1
votes

I know, strlcpy is safer than strncpy while copying from source to destination character arrays where we want destination to be null terminated, Is the following wrapper ok?

size_t strlcpy(char *dst, const char *src, size_t size) {
  if (size != 0) {
    int maxSize = size - 1;
    int currSize = -1;
    while ((++currSize < maxSize) && (*dst++ = *src++));
    *dst = 0;
    return currSize;
  }
  return 0;
}

Please comment.

2

2 Answers

0
votes

The check for size to be above zero is misleading, because size_t is unsigned. A more readable check is if (size != 0) ...

Another problem is that strncpy pads its destination with zeros up to s, which strlcpy does not do. If you would like to match the behavior of strlcpy, write your own implementation on systems where it is not available, rather than relying on strncpy.

0
votes

Your implementations is very fast, but with two quirks:

  • One quirk is that your function writes two NUL-characters instead of one when there is enough space.
  • Another quirk is the return value which doesn't indicate issues.

Apart from these quircks, your version is functionally equivalent to strxcpy() by attractivechaos.

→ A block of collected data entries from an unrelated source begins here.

theorem drainingState_canonical : drainingState.Canonical := ⟨⟨List.Pairwise.nil, nofun⟩, ⟨List.Pairwise.nil, nofun⟩⟩

/-- Refutes O49: the plan is in place, but its write met an uncorrected word and stopped the partition, and the drain in progress ended. -/
theorem not_servingQueues : ¬ Obligations.ServingQueues := by
  intro h
  obtain ⟨-, hplan⟩ := h drainingState
  obtain ⟨t, hexec, -, -, hmould, -⟩ := hplan firstPlan 0 (List.replicate 16 0) drainingMould
    { Serve.fresh midWordHdr with draining := some (0, 7) } drainingState_canonical drainingState_takes rfl (by decide) rfl rfl (by decide +kernel)
  have hdrains := drainsAfter_plan
  rw [show exec (.msgPlan firstPlan 0 (List.replicate 16 0)) drainingState = .next t from hexec, drainsAfter,
    show t.dev.mouldFp 5 = some _ from hmould] at hdrains
  cases hdrains

end Sys2Proof.Machine

/-! ## Messages between members -/

namespace Sys2Proof.Machine

/-! ### What goes out with a message (R361) -/

/-- Messages and packets between members went out, after all that had gone out before. -/
structure Dev.MessagesTold (d e : Dev) : Prop where
  sent : d.MessagesSent e
  out : d.out ⊆ e.out

theorem Dev.MessagesTold.refl (d : Dev) : d.MessagesTold d := ⟨.refl d, fun _ h => h⟩

theorem Dev.MessagesTold.trans {d e g : Dev} (h : d.MessagesTold e) (k : e.MessagesTold g) : d.MessagesTold g :=
  ⟨h.sent.trans k.sent, fun _ ho => k.out (h.out ho)⟩

theorem emits_out (d : Dev) (l : List Out) : d.out ⊆ (d.emits l).out := fun o ho => (mem_emits d l o).mpr (.inr ho)

theorem sendSome_out (d : Dev) (u : Nat) (k : Packet) (n : Nat) : d.out ⊆ (d.sendSome u k n).1.out := by
  unfold Dev.sendSome
  extract_lets x
  split
  · exact emits_out (d.setPort u _) _
  · split
    · exact fun _ h => h
    · exact emits_out (d.setPort u _) _

theorem sendLoop_out (u : Nat) (l : List Packet) (d : Dev) (bl : List Nat) (kept : List Packet) : d.out ⊆ (d.sendLoop u l bl kept).out := by
  induction l generalizing d bl kept with
  | nil => exact fun _ h => h
  | cons k r ih =>
    rw [Dev.sendLoop]
    split
    · exact ih d _ _
    · have hs := sendSome_out d u k (lk 0 (d.port u).sent k.cls)
      dsimp only
      generalize d.sendSome u k (lk 0 (d.port u).sent k.cls) = sent at hs ⊢
      split
      · exact fun _ h => ih (sent.1.updPort u _) _ _ (hs h)
      · exact fun _ h => ih (sent.1.updPort u _) _ _ (hs h)

theorem enqueue_out (d : Dev) (u : Nat) (k : Packet) : d.out ⊆ (d.enqueue u k).out := sendLoop_out u _ (d.updPort u _) _ _

theorem transfer_out (d : Dev) (fpid epoch self u dst cls : Nat) (bs : List Byte) : d.out ⊆ (d.transfer fpid epoch self u dst cls bs).out :=
  List.foldlRecOn (motive := fun e : Dev => d.out ⊆ e.out) _ _ (fun _ h => h) fun e he _ _ _ ho =>
    enqueue_out { e with free := e.free + 1 } _ _ (he ho)

theorem mgmtPacket_out (d : Dev) (via : Option Nat) (fpid dst mtype : Nat) (answer : Bool) (seq arg : Nat) (body : List Byte) :
    d.out ⊆ (d.mgmtPacket via fpid dst mtype answer seq arg body).out := by
  unfold Dev.mgmtPacket
  split
  · exact fun _ h => h
  · split
    · exact fun _ h => h
    next m u _ => exact transfer_out (d.stampV m m.epoch) _ _ _ _ _ _ _

theorem sendMgmtVia_told (d : Dev) (via : Option Nat) (fpid dst mtype arg : Nat) (body : List Byte) :
    d.MessagesTold (d.sendMgmtVia via fpid dst mtype arg body) :=
  ⟨sendMgmtVia_messagesSent d via fpid dst mtype arg body, fun _ ho => mgmtPacket_out _ _ _ _ _ _ _ _ _ (List.mem_cons_of_mem _ ho)⟩

/-- The message itself is among what went out. -/
theorem sendMgmtVia_message (d : Dev) (via : Option Nat) (fpid dst mtype arg : Nat) (body : List Byte) :
    ∃ n, Out.mgmt dst mtype fpid n arg false ∈ (d.sendMgmtVia via fpid dst mtype arg body).out :=
  ⟨_, mgmtPacket_out _ _ _ _ _ _ _ _ _ (List.mem_cons_self ..)⟩

theorem sendMgmt_told (d : Dev) (fpid dst mtype arg : Nat) : d.MessagesTold (d.sendMgmt fpid dst mtype arg) := sendMgmtVia_told _ _ _ _ _ _ _

theorem sendMgmt_message (d : Dev) (fpid dst mtype arg : Nat) : ∃ n, Out.mgmt dst mtype fpid n arg false ∈ (d.sendMgmt fpid dst mtype arg).out :=
  sendMgmtVia_message _ _ _ _ _ _ _

theorem sendMgmtWith_told (d : Dev) (fpid dst mtype arg : Nat) (body : List Byte) (o : Out) :
    d.MessagesTold (d.sendMgmtWith fpid dst mtype arg body o) :=
  (sendMgmtVia_told d none fpid dst mtype arg body).trans ⟨emit_messagesSent _ _, fun _ h => List.mem_cons_of_mem _ h⟩

theorem sendMgmtWith_message (d : Dev) (fpid dst mtype arg : Nat) (body : List Byte) (o : Out) :
    ∃ n, Out.mgmt dst mtype fpid n arg false ∈ (d.sendMgmtWith fpid dst mtype arg body o).out := by
  obtain ⟨n, h⟩ := sendMgmtVia_message d none fpid dst mtype arg body
  exact ⟨n, List.mem_cons_of_mem _ h⟩

/-- Sending for each entry of a list tells what each of them tells. -/
theorem foldl_told {α : Type} {f : Dev → α → Dev} (hf : ∀ (d : Dev) x, d.MessagesTold (f d x)) (l : List α) (d : Dev) :
    d.MessagesTold (l.foldl f d) :=
  List.foldlRecOn (motive := d.MessagesTold) _ _ (.refl d) fun e he x _ => he.trans (hf e x)

theorem foldl_message {α : Type} {f : Dev → α → Dev} {o : α → Nat → Out} (hf : ∀ (d : Dev) x, d.MessagesTold (f d x))
    (ho : ∀ (d : Dev) x, ∃ n, o x n ∈ (f d x).out) {l : List α} {x : α} (hx : x ∈ l) (d : Dev) : ∃ n, o x n ∈ (l.foldl f d).out := by
  obtain ⟨a, b, rfl⟩ := List.append_of_mem hx
  obtain ⟨n, hn⟩ := ho (a.foldl f d) x
  rw [List.foldl_append, List.foldl_cons]
  exact ⟨n, (foldl_told hf b _).out hn⟩

theorem mem_others {m : Mould} {i : Nat} (hi : i < m.devices) (hself : i ≠ m.self) :
    i ∈ (List.range m.devices).filter (fun i => i ≠ m.self) := by simp [hi, hself]

theorem sendAll_told (d : Dev) (m : Mould) (mtype arg : Nat) : d.MessagesTold (d.sendAll m mtype arg) :=
  foldl_told (fun e i => sendMgmt_told e m.fpid i mtype arg) _ d

theorem sendAll_tellsAll {d : Dev} {m : Mould} {mtype arg : Nat} {t : State} (ht : d.sendAll m mtype arg = t.dev) : ToldAll t m mtype arg :=
  fun _ hi hself => ht ▸ foldl_message (o := fun i n => .mgmt i mtype m.fpid n arg false) (fun e i => sendMgmt_told e m.fpid i mtype arg)
    (fun e i => sendMgmt_message e m.fpid i mtype arg) (mem_others hi hself) d

theorem passOn_told (d : Dev) (m : Mould) (mtype arg : Nat) : d.MessagesTold (d.passOn m mtype arg) := by
  unfold Dev.passOn
  split
  · exact sendMgmt_told d _ _ _ _
  · exact .refl d

theorem passOn_passedOn {d : Dev} {m : Mould} {mtype arg : Nat} {t : State} (ht : d.passOn m mtype arg = t.dev) : PassedOn t m mtype arg := by
  intro j hj
  rw [← ht, Dev.passOn, hj]
  exact sendMgmt_message d _ _ _ _

/-! ### What a message changes of its Mould -/

theorem Dev.MessagesTold.parts {d e : Dev} (h : d.MessagesTold e) : e.parts = d.parts := h.sent.parts
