-- ==== Sys2Proof/Machine/Channels.lean ====
section
/-! DEFINITION. What the channel requests do when they are executed, and the channels' own events (chapters 1 and 3). -/

namespace Sys2Proof.Machine

/-! ## Requests -/

/-- R13: the bytes of per-channel results, one for each named channel in ascending order. -/
def resultBytes (results : List ChanResult) : List Byte := results.map fun r => byteOf r.code

/-- R13: one named channel: its work is done on the state that the channels before it left. -/
def nameChan (mask : Byte) (work : State → Chan → State × ChanResult) (acc : State × List ChanResult) (n : Chan) :
    State × List ChanResult :=
  if mask.getLsbD n.val then ((work acc.1 n).1, acc.2 ++ [(work acc.1 n).2]) else acc

/-- R13: the work of a channel-mask request over the named channels in ascending order. -/
def overMask (mask : Byte) (work : State → Chan → State × ChanResult) (s : State) : State × List ChanResult :=
  allChans.foldl (nameChan mask work) (s, [])

/-- R13: the reply of a channel-mask request. -/
def maskAnswer (mask : Byte) (results : List ChanResult) : Answer := .okWith (mask :: resultBytes results)

/-- R13: a channel-mask request with one mask byte. -/
def serveMask (payload : List Byte) (work : State → Chan → State × ChanResult) (s : State) : State × Answer :=
  match payload with
  | [m] =>
      match chanMaskIn m with
      | none => (s, .only .range)
      | some mask => ((overMask mask work s).1, maskAnswer mask (overMask mask work s).2)
  | _ => (s, .only .length)

/-- R14: ENABLE on one channel. -/
def enableChan (s : State) (n : Chan) : State × ChanResult :=
  match (s.channels.get n).state with
  | .disabled => (s.startWanted n .request, .done)
  | .windingDown => (s.transition n .ramping .request, .done)
  | .qualifying | .held | .ramping | .active | .tripped | .locked => (s, .noChange)

/-- R14: ENABLE. -/
def serveEnable (payload : List Byte) (s : State) : State × Answer := serveMask payload enableChan s

/-- R15: DISABLE on one channel. -/
def disableChan (s : State) (n : Chan) : State × ChanResult :=
  match (s.channels.get n).state with
  | .ramping | .active => (s.transition n .windingDown .request, .done)
  | .qualifying | .held | .tripped | .locked => (s.transition n .disabled .request, .done)
  | .windingDown | .disabled => (s, .noChange)

/-- R15: DISABLE. -/
def serveDisable (payload : List Byte) (s : State) : State × Answer := serveMask payload disableChan s

/-- R17: CLEAR on one channel. -/
def clearChan (s : State) (n : Chan) : State × ChanResult :=
  match (s.channels.get n).state with
  | .locked => ((s.setRetryCount n 0).startWanted n .request, .done)
  | .tripped => (s.enterQualifying n .request, .done)
  | .disabled | .qualifying | .held | .ramping | .active | .windingDown => (s, .notApplicable)

/-- R17: CLEAR. -/
def serveClear (payload : List Byte) (s : State) : State × Answer := serveMask payload clearChan s

/-- The soft hold of channel `n` replaced. -/
def State.setSoftHold (s : State) (n : Chan) (on : Bool) : State := s.setChan n { s.channels.get n with softHold := on }

/-- R18: SOFT_HOLD on one channel. -/
def softHoldChan (on : Bool) (s : State) (n : Chan) : State × ChanResult :=
  if (s.channels.get n).softHold = on then (s, .noChange)
  else ((s.setSoftHold n on).holdChanged n (s.holdEffective n), .done)

/-- R18: SOFT_HOLD. -/
def serveSoftHold (payload : List Byte) (s : State) : State × Answer :=
  match payload with
  | [m, setting] =>
      match chanMaskIn m, flagIn setting with
      | some mask, some on => ((overMask mask (softHoldChan on) s).1, maskAnswer mask (overMask mask (softHoldChan on) s).2)
      | _, _ => (s, .only .range)
  | _ => (s, .only .length)

/-- R32, section 10.11: the fields of the CHANNEL_STATUS reply. -/
def statusFields (s : State) (n : Chan) : List Byte :=
  let c := s.channels.get n
  [byteOf n.val, byteOf c.state.code, byteOf c.wait.mask, boolByte (s.pins.hold.get n), boolByte c.softHold]
    ++ le16 (s.drive.get n).output ++ le16 (s.targets.get n)
    ++ [byteOf c.retryCount, byteOf c.blanking.remaining] ++ le16 c.retry.remaining
    ++ le32 (BitVec.ofNat 32 c.stable.remaining) ++ optField (c.lastTrip.map fun t => le16 t.toNat)

/-- R32: CHANNEL_STATUS changes no state. -/
def serveChannelStatus (payload : List Byte) (s : State) : State × Answer :=
  match payload with
  | [ch] =>
      match chanIn ch with
      | none => (s, .only .range)
      | some n => (s, .okWith (statusFields s n))
  | _ => (s, .only .length)

/-! ## Events -/

/-- R3: a HOLD pin takes a level. Before the end of recall the level is only noted (R1, R189). -/
def State.holdPinTaken (s : State) (n : Chan) (asserted : Bool) : State :=
  let noted := s.withPins { s.pins with hold := s.pins.hold.set n asserted }
  if s.startup.phase = .running then noted.holdChanged n (s.holdEffective n) else noted

/-- R10: blanking expires in RAMPING; an output at its target settles the channel. -/
def State.blankingExpires (s : State) (n : Chan) : State :=
  let marked := s.setChan n { s.channels.get n with blanking := .expired }
  if (s.drive.get n).output = s.targets.get n then marked.transition n .active .settled else marked

/-- R12: the stable timer expires: the retry count is 0 and the timer stays stopped. -/
def State.stableExpires (s : State) (n : Chan) : State :=
  s.setChan n { s.channels.get n with retryCount := 0, stable := .stopped }

/-- R25: the retry timer expires. -/
def State.retryExpires (s : State) (n : Chan) : State := s.enterQualifying n .retryDue

/-- R56, R57: an output moves toward its goal by the slew or the distance, whichever is smaller. -/
def stepToward (output goal slew : Nat) : Nat :=
  if output < goal then output + min slew (goal - output) else output - min slew (output - goal)

/-- R11: the report of a tick in TRACK settles a RAMPING channel whose blanking has expired. -/
def State.trackReport (s : State) (n : Chan) : State :=
  if (s.drive.get n).output = s.targets.get n ∧ (s.channels.get n).state = .ramping
      ∧ (s.channels.get n).blanking = .expired then s.transition n .active .settled
  else s

/-- R55, R56: a tick in TRACK. -/
def State.trackTick (s : State) (n : Chan) : State :=
  let d := s.drive.get n
  (s.setDrive n ⟨stepToward d.output (s.targets.get n) (s.prof n).slew, .track, .running Config.tickPeriod⟩).trackReport n

/-- R16, R57: arrival at park: the Drive Stage is PARKED, its tick timer stopped, and a winding-down channel DISABLED. -/
def State.arriveParked (s : State) (n : Chan) : State :=
  let parked := s.setDrive n ⟨(s.prof n).park, .parked, .stopped⟩
  if (s.channels.get n).state = .windingDown then parked.transition n .disabled .parked else parked

/-- R55, R57: a tick in WIND. -/
def State.windTick (s : State) (n : Chan) : State :=
  let d := s.drive.get n
  let moved := stepToward d.output (s.prof n).park (s.prof n).slew
  if moved = (s.prof n).park then s.arriveParked n
  else s.setDrive n ⟨moved, .wind, .running Config.tickPeriod⟩

/-- R53, R55: a ramp tick, by mode. -/
def State.rampTick (s : State) (n : Chan) : State :=
  match (s.drive.get n).mode with
  | .track => s.trackTick n
  | .wind => s.windTick n
  | .parked | .undriven => s

/-- R73: whether a confirmation of a kind is pending. -/
def PendingTrips.has (p : PendingTrips) : TripKind → Bool
  | .oc => p.oc
  | .hr => p.hr
  | .lf => p.lf
  | .ot => p.ot

/-- R73: a confirmation of a kind is pending, or not. A second of the same kind merges with the first. -/
def PendingTrips.put (p : PendingTrips) (k : TripKind) (v : Bool) : PendingTrips :=
  match k with
  | .oc => { p with oc := v }
  | .hr => { p with hr := v }
  | .lf => { p with lf := v }
  | .ot => { p with ot := v }

/-- R73: a confirmation of kind `k` becomes pending for channel `n`, or is pending no longer. -/
def State.setPendingTrip (s : State) (n : Chan) (k : TripKind) (v : Bool) : State :=
  s.setChan n { s.channels.get n with confirmations := (s.channels.get n).confirmations.put k v }

/-- R73, R19: channel `n` takes its pending confirmation of kind `k`. -/
def State.takeConfirmation (s : State) (n : Chan) (k : TripKind) : State :=
  (s.setPendingTrip n k false).takeTrip n k

end Sys2Proof.Machine
end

However, your code is 30-100% faster depending on which machine I use. Good job in that respect!

Regarding the return value, here are the differences I observe:

  • the original strlcpy returns length of src:

    • cons: unsafe, unnecessarily slow
    • pros: strlcpy(d,s,n) is equivalent to snprintf(d,n,"%s",s)
  • strxcpy by attractivechaos returns number of bytes written:

    • pros: return value doesn't clearly indicate an issue when src is too long
    • cons: deviates from strlcpy in return value
  • your function returns length of the string length written:

    • cons:
      • return value doesn't clearly indicate an issue when src is too long
      • return value doesn't indicate whether NUL-character was written or not
    • pros: more in line with the original strlcpy.

In my preferred implementation all the mentioned functional disadvantages are fixed:

ssize_t safe_strlcpy(char *dst, const char *src, size_t size)
{
    if (size == 0)
        return -1;

    size_t ret = strnlen(src, size);
    size_t len = (ret >= size) ? size - 1 : ret;
    memcpy(dst, src, len);
    dst[len] = '\0';
    return ret;
}

It returns size when src was too long and didn't fit entirely; -1 if size is zero; otherwise - string length written. So, when everything is OK, the return value is still in line with strlcpy. And it's based on Git's implementation of the original strlcpy.